Son deuxième livre, Reflets dans un œil d’or (Reflections in a Golden Eye) fit scandale en 1941. Cette œuvre morbide rode en effet dans les zones troubles du voyeurisme, de l’homosexualité, de la mutilation. Mais cette histoire d’un officier amoureux de l’amant de sa femme préfigure les complexités freudiennes du roman contemporain. « C’est, dit Tennessee Williams, l’une des œuvres les plus puissantes et les plus pures écrites dans la perspective panique qui est au cœur de ce qu’il y a de plus significatif dans l’art moderne, depuis le Guernica de Picasso jusqu’aux caricatures de Charles Addams. »
Au cœur du troisième livre, Frankie Addams (The Member of the Wedding, 1946), qui fut adapté à la scène par l’auteur en 1950, on retrouve le même problème de l’intrusion de la communication. Frankie, sœur du marié, exclue du couple, essaie de s’insérer dans leur matrimoniat : « Mon malheur, dit-elle, c’est que pendant longtemps je n’ai été qu’un « Je ». Les autres peuvent dire « Nous ». Tout le monde a droit à un Nous, sauf Moi. » Le problème de la communication est ici réduit à une vertigineuse simplicité métaphysique.
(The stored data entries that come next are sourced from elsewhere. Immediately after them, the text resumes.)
-- ==== Sys2Proof/Machine/Codec.lean ====
section
/-! DEFINITION. The printable-value codec: encode and decode, which BUILD, ACKCHK and DATCHK also use, and TOCHAR, UNCHAR
(spec/41_codec.md). -/

namespace Sys2Proof.Machine

/-- encode (R120): (v + 0x20) & 0xFF, total (R122, C1). -/
def pvEncode (v : Nat) : Byte := BitVec.ofNat 8 ((v + PRINT_OFFSET) % 256)

/-- decode (R121): (x − 0x20) & 0xFF, that is (x + 0xE0) mod 256; it wraps and does not saturate. -/
def pvDecode (x : Byte) : Byte := BitVec.ofNat 8 ((x.toNat + 0xE0) % 256)

/-- TOCHAR (R123): no range fault (R122). -/
def execTochar (v : Byte) (s : State) : Host.Outcome State Fault Refusal := .next (s.outByte (pvEncode v.toNat))

/-- UNCHAR (R124). -/
def execUnchar (x : Byte) (s : State) : Host.Outcome State Fault Refusal := .next (s.outByte (pvDecode x))

end Sys2Proof.Machine
end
Avec son quatrième livre, la Ballade du café triste (The Ballad of the Sad Café, 1951), Carson McCullers parvient enfin à formuler l’inéluctable contradiction de toute communication : un ardent désir de l’autre et une inéluctable volonté d’amour solitaire. « L’amour, écrit-elle alors, est une expérience commune à deux personnes ; mais cette communauté d’expérience n’implique pas une similitude d’expérience. Il y a l’amant et l’aimé. Ils viennent l’un et l’autre de contrées bien différentes. Souvent l’aimé n’est que ce qui déclenche l’amour lentement accumulé dans le cœur de celui qui aime. Quiconque a aimé sait que l’amour est une chose solitaire. [...] La vérité brutale, c’est que, en secret, le fait d’être aimé est intolérable pour beaucoup d’entre nous. L’aimé craint et déteste celui qui l’aime, non sans raisons. Car celui qui aime essaie toujours de déchiqueter l’aimé. Il est à l’affût du moindre contact avec lui, même si cette expérience ne peut lui apporter que de la souffrance. » La Ballade du café triste fut adaptée au théâtre en 1963 par Edward Albee.
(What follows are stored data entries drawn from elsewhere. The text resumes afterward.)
-- ==== Sys2Proof/Machine/AckDecoder.lean ====
section
/-! DEFINITION. The receive buffer commands and the acknowledgment decoder: RXCLR, RXPUSH, ACKCHK (spec/44_ack_decoder.md). -/

namespace Sys2Proof.Machine

/-- RXCLR (R160): RX_LEN <- 0. -/
def execRxclr (s : State) : Host.Outcome State Fault Refusal := .next (s.setMem (s.mem.clear .rx))

/-- RXPUSH (R161): append one byte, or record RX_OVERFLOW when RX_LEN = RX_MAX. -/
def execRxpush (b : Byte) (s : State) : Host.Outcome State Fault Refusal :=
  if s.mem.rx.length = capacity s.cfg .rx then .next (s.recordFault .rxOverflow)
  else .next (s.setMem (s.mem.push .rx b))

/-- The sum an ack frame's checksum is over, F[1] + F[2] + F[3] (R132); none unless the frame has exactly 6 bytes (R163, R167). -/
def ackSum : List Byte → Option Nat
  | [_, f1, f2, f3, _, _] => some (f1.toNat + f2.toNat + f3.toNat)
  | _ => none

/-- decode_ack (R162): length, checksum, sequence, type, the first failing check deciding (R164). Start, length and eol are not
checked (R166), and the sequence comparison is on 8-bit values (R168). -/
def decodeAck (c : Config) (f : List Byte) (expected : Byte) : AckResult :=
  match f with
  | [_, f1, f2, f3, f4, _] =>
    if f4 ≠ checksum (f1.toNat + f2.toNat + f3.toNat) then .checksumInvalid
    else if pvDecode f2 ≠ expected then .sequenceInvalid
    else if f3 = c.typeAck then .acknowledged
    else if f3 = c.typeNack then .negativeAcknowledged
    else .unexpectedType
  | _ => .checksumInvalid

/-- ACKCHK (R163): ACKRES, and SUM when RX_LEN = 6. -/
def execAckchk (s : State) : Host.Outcome State Fault Refusal :=
  .next ((s.setAckres (ackCode (decodeAck s.cfg s.mem.rx s.seqByte))).noteSum (ackSum s.mem.rx))

end Sys2Proof.Machine
end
Dans le cinquième et dernier livre de Carson McCullers, l’Horloge sans aiguilles (Clock without Hands, 1961), on retrouve les mêmes thèmes et les mêmes personnages. Autour d’un enfant gravitent les personnages incohérents de la comédie humaine, cherchant à accrocher leur détresse à l’imposture d’une quelconque communication humaine.
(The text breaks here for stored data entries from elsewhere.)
-- ==== Sys2Proof/Machine/Core.lean ====
section
/-! DEFINITION. The machine as the host sees it. -/

def Sys2Proof.core : Host.Core :=
  { State := Sys2Proof.Machine.State
    Fault := Sys2Proof.Machine.Fault
    Refusal := Sys2Proof.Machine.Refusal
    step := Sys2Proof.Machine.step
    reset := Sys2Proof.Machine.State.reset }
end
On a appelé les textes de Carson McCullers des enfantines. On y trouve en effet à la fois l’éblouissement poétique, la volonté de vivre et la détresse de l’innocence trahie. L’analyse de Carson McCullers se trouve à la pierre d’angle où la poésie et la métaphysique, la logique et la pensée mythique, la raison et l’amour, l’Irlande et le sud des États-Unis se rejoignent et s’affrontent dans le débat toujours recommencé des sexes et de l’amour.
J. C.
O. W. Evans, The Ballad of Carson McCullers, a Biography (New York, 1965). / L. Graver, Carson McCullers (Minneapolis, 1969).